Stoner
1965 • 305 pages

Ratings353

Average rating4.4

15

Wow.

I picked this book up from Three Lives a while after reading, and loving, Augustus, but it never bubbled to the top of my “to read” list. Maybe I was putting it off because I sensed it would be a tough read. Not challenging, but sad and depressing. But I brought it home to Vermont with me for quarantine, along with stacks of other books. One night I let my mom pick out my next book, and she picked this one out, and so I dove in.

Yes - it was sad, and lonely, and difficult to read at times. I had to pause during the last 10 pages of the book, fighting back the contemplation of my own mortality as I watched William try to make sense of his life.

But it's also a very inspiring book, in a way.
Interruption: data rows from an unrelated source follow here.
/-- ReturnFromException: returns to EL1 and to EL0 with TBI0 1 and a tagged address (R447, R513), and to EL0 in a
host, where the address is stored as it is. -/
theorem witness_return_lower :
    nextIs ({ full .el2 with
        bankEl2 := ⟨0, 5, 0xAB00000000401000, 0⟩, tcrEl1 := .settled 0x2000000000 } : State).exceptionReturn
      (fun t => t.pc == 0x401000 && t.pstate.el == .el1) = true ∧
    nextIs ({ full .el2 with
        bankEl2 := ⟨0, 0, 0xAB00000000401000, 0⟩, tcrEl1 := .settled 0x2000000000 } : State).exceptionReturn
      (fun t => t.pc == 0x401000 && t.pstate.el == .el0) = true ∧
    nextIs ({ host .el2 true with
        bankEl2 := ⟨0, 0, 0xAB00000000401000, 0⟩, tcrEl1 := .settled 0x2000000000 } : State).exceptionReturn
      (fun t => t.pc == 0xAB00000000401000 && t.pstate.el == .el0) = true := by decide

/-- LevelRisesByExceptionOnly, LowerLevelsLeaveEl2Registers and El0ReachesNoRegister: MRS of SCTLR_EL2 at EL0. -/
theorem witness_step_el0 :
    nextIs (step ((full .el0).withFetchWord 32 0xD53C1000)) (fun t => t.pstate.el != .el0) = true := by decide

/-- LowerLevelsLeaveEl2Registers at EL1, StepKeepsConfigurationAndInputs: MSR of TCR_EL1. -/
theorem witness_step_el1 :
    nextIs (step ((full .el1).withFetchWord 32 0xD5182041)) (fun t => t.pc == 4) = true := by decide

/-- StepKeepsInvariant: a state with the invariant whose step answers a next state. -/
theorem witness_invariant :
    ((full .el3).withFetchWord 32 0xD51C1000).Inv ∧
    nextIs (step ((full .el3).withFetchWord 32 0xD51C1000)) (fun t => t.pc == 4) = true := by decide

/-- WarmResetSctlrEl2 and WarmResetOtherRegisters. -/
theorem witness_warmReset :
    (noEl3 .el2).cfg.highestEL = .el2 ∧ (noEl3 .el2).has .SSBS = true ∧
    ({ Config.resetConfig with haveEL3 := false, haveEL2 := false } : Config).highestEL = .el1 := by decide

/-- SctlrRes1Masks: V200 and V201. -/
theorem witness_res1Masks :
    (config [] true true).has .BigEnd = false ∧ (config [.ExS] true true).has .BigEndEL0 = false := by decide

/-- Tcr2EffectiveValues: TCR2_EL1 ignored, and not ignored with D128 1 and 0. -/
theorem witness_tcr2Values :
    ((full .el1).el2Enabled && !((full .el1).hcrxEnabled && (full .el1).hcrxEl2.tcr2en)) = true ∧
    ({ full .el1 with hcrxEl2 := ⟨true, false, false, false⟩ } : State).tcr2Ignored = false ∧
    (full .el1).has .D128 = true ∧ (0x20 : Dword).getLsbD 5 = true ∧ (0x1F : Dword).getLsbD 5 = false := by decide

/-- SctlrEffectiveValues: its three premises. -/
theorem witness_sctlrValues :
    (full .el2).dbgState.halted = false ∧ State.reset.el2Enabled = false := by decide

/-- SixteenByteRule: an access that crosses with nAA 0, at EL2 and at EL0 in a host; one that does not; one with nAA
1; LDIAPP of two registers of 8 bytes whose second crosses, and of two that together span 32 bytes without crossing.
-/
theorem witness_sixteen :
    let check := fun s v o a n => alignment16Fault s v o a n false 0
    (full .el2).has .LSE2 = true ∧ (full .el2).el2Enabled = true ∧
    OrderedAccess.lrcpc3Pair.listed (full .el2).cfg = true ∧
    check (full .el2) 0 .base 0x100C 8 = some .alignment16Byte ∧
    check (host .el0 true) 0 .base 0x100C 8 = some .alignment16Byte ∧
    check (full .el2) 0 .base 0x1008 8 = none ∧ check (full .el2) 0x40 .base 0x100C 8 = none ∧
    check (full .el2) 0 .lrcpc3Pair 0x1004 8 = some .alignment16Byte ∧
    check (full .el2) 0 .lrcpc3Pair 0x1008 8 = none := by decide

/-- Fgt2Traps: a field of an implemented feature with value 0 traps at EL1, and loses to a higher priority
exception. -/
theorem witness_fgt2 :
    fgt2TrapCode (full .el1) 0 .rcwsmask .mrs false = some 0x18 ∧
    fgt2TrapCode (full .el1) 0 .rcwsmask .mrrs false = some 0x14 ∧
    fgt2TrapCode (full .el1) 0 .rcwsmask .mrs true = none := by decide

/-- El0ControlsNeedHost (each alternative) and El0TrapCodes. -/
theorem witness_el0Controls :
    (full .el1).pstate.el ≠ .el0 ∧ (full .el0).host2 = false ∧ (host .el0 false).hcrEl2.tge = false ∧
    (host .el0 true).pstate.el = .el0 ∧ (host .el0 true).host2 = true ∧
    (host .el0 true).hcrEl2.tge = true := by decide

/-- El0TrapCodes: the FPMR read, an AArch32 MCR of the TIDCP sets, and DC CVAP with and without UCI. -/
theorem witness_el0TrapCodes :
    let s := host .el0 true
    el0Control s 0 (.fpmrDirect false) = .trapToEl2 0x18 none ∧
    el0Control s 0x8000000000000000 (.implementationDefined (.mcrMrc 15 11 15)) = .trapToEl2 0x03 none ∧
    el0Control s 0 (.cacheMaintenance .dcCvap) = .trapToEl2 0x18 none ∧
    el0Control s 0x04000000 (.cacheMaintenance .dcCvap) = .proceed ∧
    el0Control s 0 .ctrAccess = .trapToEl2 s.cfg.trapCodes.uct none := by decide

/-- WaitTrapDelay: WFE at the least delay (TWEDEn 1, TWEDEL 0, 256 cycles), before it, and past it when the trap is
put off; WFI, which has no delay, with nTWI 0 and with nTWI 1; and an instruction that completes. -/
theorem witness_waitTrap :
    let s := fun n => { host .el0 true with wfeCycles := n }
    let v : Dword := 0x0000200000000000
    waitOutcome (s 256) v .wfe true false false = .trapToEl2 0x01 ∧
    waitOutcome (s 255) v .wfe true false false = .waiting ∧
    waitOutcome (s 256) v .wfe true false true = .waiting ∧
    waitOutcome (s 0) v .wfi true false true = .trapToEl2 0x01 ∧
    waitOutcome (s 0) (v ||| 0x10000) .wfi true false false = .waiting ∧
    waitOutcome (s 256) v .wfe true true false = .complete := by decide

/-- WritesReadBack and WriteTakesEffect. -/
theorem witness_writes :
    (full .el3).has .AA64 = true ∧ (full .el3).pstate.el = .el3 ∧
    (full .el3).cfg.haveEL2 = true ∧ (full .el3).sctlrEl2.quiet = true ∧ (full .el3).has .FGT2 = true ∧
    (full .el3).has .TCR2 = true ∧ (full .el3).tcr2El1.quiet = true ∧ (full .el3).tcrEl1.quiet = true ∧
    nextIs (exec (.msrSctlrEl2 0) (full .el3)) (fun t => t.pc == 4) = true := by decide

/-- OtherNameReadsOldOrNew: its clauses at EL2, with and without the write mask of FEAT_SRMASK, and at EL3, in host.
-/
theorem witness_otherName :
    let plain := e2h (start [.AA64, .VHE] true .el2)
    let s := host .el3 false
    (plain.has .AA64 = true ∧ plain.has .SRMASK = false ∧ plain.pstate.el = .el2 ∧ plain.host2 = true ∧
      plain.sctlrEl2.tail = []) ∧
    ((host .el2 false).has .SRMASK = true ∧ (host .el2 false).host2 = true ∧ (host .el2 false).sctlrEl2.tail = []) ∧
    s.host2 = true ∧ s.pstate.el = .el3 ∧ s.has .TCR2 = true ∧ s.has .AA64 = true ∧ s.tcrEl1.tail = [] ∧
    s.tcr2El1.tail = [] := by decide

end Sys2Proof.Tests
end

section
/-! SUPPORT. What one step can do, once: which exceptions the checks of an accessor can end in, and the five shapes of
the next state. -/

namespace Sys2Proof.Machine

/-! ## Where an exception can go -/

/-- The level is not EL0, and where the current level is implemented and can run A64 instructions (log entry 63), so
is it. -/
def State.CanTake (s : State) (target : EL) : Prop :=
  target ≠ .el0 ∧
    (s.cfg.haveEL s.pstate.el = true → s.runsA64At s.pstate.el = true →
      s.cfg.haveEL target = true ∧ s.runsA64At target = true)

theorem State.haveEL2_of_el2Enabled {s : State} (h : s.el2Enabled = true) : s.cfg.haveEL2 = true :=
  Bool.and_elim_left h

/-- From EL0 and EL1: code runs there in A64 with EL2 enabled only where EL2 is using AArch64. -/
theorem State.canTake_el2 {s : State} (he : s.el2Enabled = true) (hl : s.pstate.el = .el0 ∨ s.pstate.el = .el1) :
    s.CanTake .el2 := by
  refine ⟨nofun, fun _ hrun => ⟨State.haveEL2_of_el2Enabled he, ?_⟩⟩
  rcases hl with hl | hl <;> simpa [State.runsA64At, hl, he] using hrun

theorem State.canTake_el3 {s : State} (h : s.cfg.haveEL3 = true) : s.CanTake .el3 :=
  ⟨nofun, fun _ _ => ⟨h, by simp [State.runsA64At]⟩⟩

/-- EL0 and EL1 are in the same place with respect to EL2. -/
theorem State.canTake_el1_of_el0 {s : State} (hl : s.pstate.el = .el0) : s.CanTake .el1 :=
  ⟨nofun, fun _ hrun => ⟨rfl, by simpa [State.runsA64At, hl] using hrun⟩⟩

/-- R502: the level an UNDEFINED instruction is taken to. -/
theorem State.canTake_undefinedTarget (s : State) : s.CanTake s.undefinedTarget := by
  have here : s.pstate.el ≠ .el0 → s.CanTake s.pstate.el := fun h => ⟨h, fun hhave hrun => ⟨hhave, hrun⟩⟩
  cases hl : s.pstate.el with
  | el0 =>
    simp only [State.undefinedTarget, hl]
    split
    · rename_i h
      exact State.canTake_el2 (Bool.and_elim_left h) (.inl hl)
    · exact State.canTake_el1_of_el0 hl
  | el1 => simpa only [State.undefinedTarget, hl] using here (by simp [hl])
  | el2 => simpa only [State.undefinedTarget, hl] using here (by simp [hl])
  | el3 => simpa only [State.undefinedTarget, hl] using here (by simp [hl])

/-! ## Nested virtualization and hosts need EL2 -/

/-- `EffectiveHCR_EL2_NVx()` is `'000'` while EL2 is not enabled. -/
theorem State.el2Enabled_of_nvx {s : State} (h : s.nvx ≠ 0) : s.el2Enabled = true := by
  cases he : s.el2Enabled
  · exact absurd (by simp [State.nvx, State.nestedVirt, he]) h
  · rfl

theorem State.el2Enabled_of_nvTraps {s : State} (h : s.nvTraps = true) : s.el2Enabled = true :=
  State.el2Enabled_of_nvx fun h0 => by simp [State.nvTraps, h0] at h

theorem State.el2Enabled_of_nv2Active {s : State} (h : s.nv2Active = true) : s.el2Enabled = true :=
  State.el2Enabled_of_nvTraps (Bool.and_elim_left h)

theorem State.el2Enabled_of_host2 {s : State} (h : s.host2 = true) : s.el2Enabled = true := by
  simp only [State.host2, State.elIsInHost, Bool.and_eq_true] at h
  exact h.1.2

/-! ## The exceptions of the checks -/

/-- Each exception that an access with this outcome can end in can be taken: the trap, or the fault of an NVMem
access, which goes to EL2. -/
def Access.Takeable (s : State) : Access → Prop
  | .undefined => True
  | .trap target => s.CanTake target
  | .nvMem _ => s.CanTake .el2
  | .register _ _ => True

theorem undefinedOr_takeable {s : State} {c : Prop} [Decidable c] {a : Access} (ha : a.Takeable s) :
    (if c then Access.undefined else a).Takeable s := by
  split
  · trivial
  · exact ha

/-- A trap to EL2 by a condition that requires EL2 to be enabled. -/
theorem el2TrapOr_takeable {s : State} {c : Bool} {a : Access} (hc : c = true → s.el2Enabled = true)
    (hl : s.pstate.el = .el0 ∨ s.pstate.el = .el1) (ha : a.Takeable s) :
    (if c then Access.trap .el2 else a).Takeable s := by
  split
  · exact State.canTake_el2 (hc ‹_›) hl
  · exact ha

/-- Where EL3 disables an access: UNDEFINED in Debug state with EDSCR.SDD 1, a trap to EL3 otherwise. -/
theorem el3TrapOr_takeable {s : State} {c : Bool} {a : Access} (hc : c = true → s.cfg.haveEL3 = true)
    (ha : a.Takeable s) :
    (if c then (if s.el3SddUndef then Access.undefined else .trap .el3) else a).Takeable s := by
  split
  · exact undefinedOr_takeable (State.canTake_el3 (hc ‹_›))
  · exact ha

/-- The redirection to NVMem under a nonzero `nvx`. -/
theorem nvMemOr_takeable {s : State} {n : BitVec 3} (hn : n ≠ 0) (hl : s.pstate.el = .el1) (offset : Dword)
    {a : Access} (ha : a.Takeable s) : (if s.nvx == n then .nvMem offset else a).Takeable s := by
  split
  · rename_i h
    exact State.canTake_el2 (State.el2Enabled_of_nvx fun h0 => hn ((beq_iff_eq.1 h).symm.trans h0)) (.inr hl)
  · exact ha

/-- At EL2 a name reaches one register in host and another one otherwise. -/
theorem hostChoice_takeable (s : State) (r r' : SysReg) (m m' : Dword) :
    (if s.host2 then Access.register r m else .register r' m').Takeable s := by
  split <;> trivial

/-- The EL12 names exist above EL1 in a host only. -/
theorem inHost_takeable {s : State} {a : Access} (ha : a.Takeable s) :
    (if s.host2 then a else .undefined).Takeable s := by
  split
  · exact ha
  · trivial

/-- The frame that every accessor but the ID reads has: UNDEFINED where it is absent and at EL0, and one course for
each level above. -/
theorem course_takeable {s : State} {absent : Prop} [Decidable absent] {a1 a2 a3 : Access}
    (h1 : s.pstate.el = .el1 → a1.Takeable s) (h2 : a2.Takeable s) (h3 : a3.Takeable s) :
    (if absent then Access.undefined
      else
        match s.pstate.el with
        | .el0 => .undefined
        | .el1 => a1
        | .el2 => a2
        | .el3 => a3).Takeable s := by
  refine undefinedOr_takeable ?_
  split
  · trivial
  · exact h1 ‹_›
  · exact h2
  · exact h3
There's a fundamental dignity in living according to a certain set of values, even if you don't always measure up to those values. We'll all have moments when we're petty, or heartless, or not present, and that's ok. And we'll all end life with goals unachieved, maybe even some regrets.

I've been out of college for exactly 10 years this weekend. In the past ten years, a lot of things have gone right, well past my expectations even. And other things have not been so rosy, and there have been struggles. Which is probably a universal experience. I've always tried to live with purpose, to find meaning in what I do, and to do things well, even when no one recognizes them, and this book elevates that, makes it seem almost noble. Definitely something I'll want to revisit in the future, I imagine.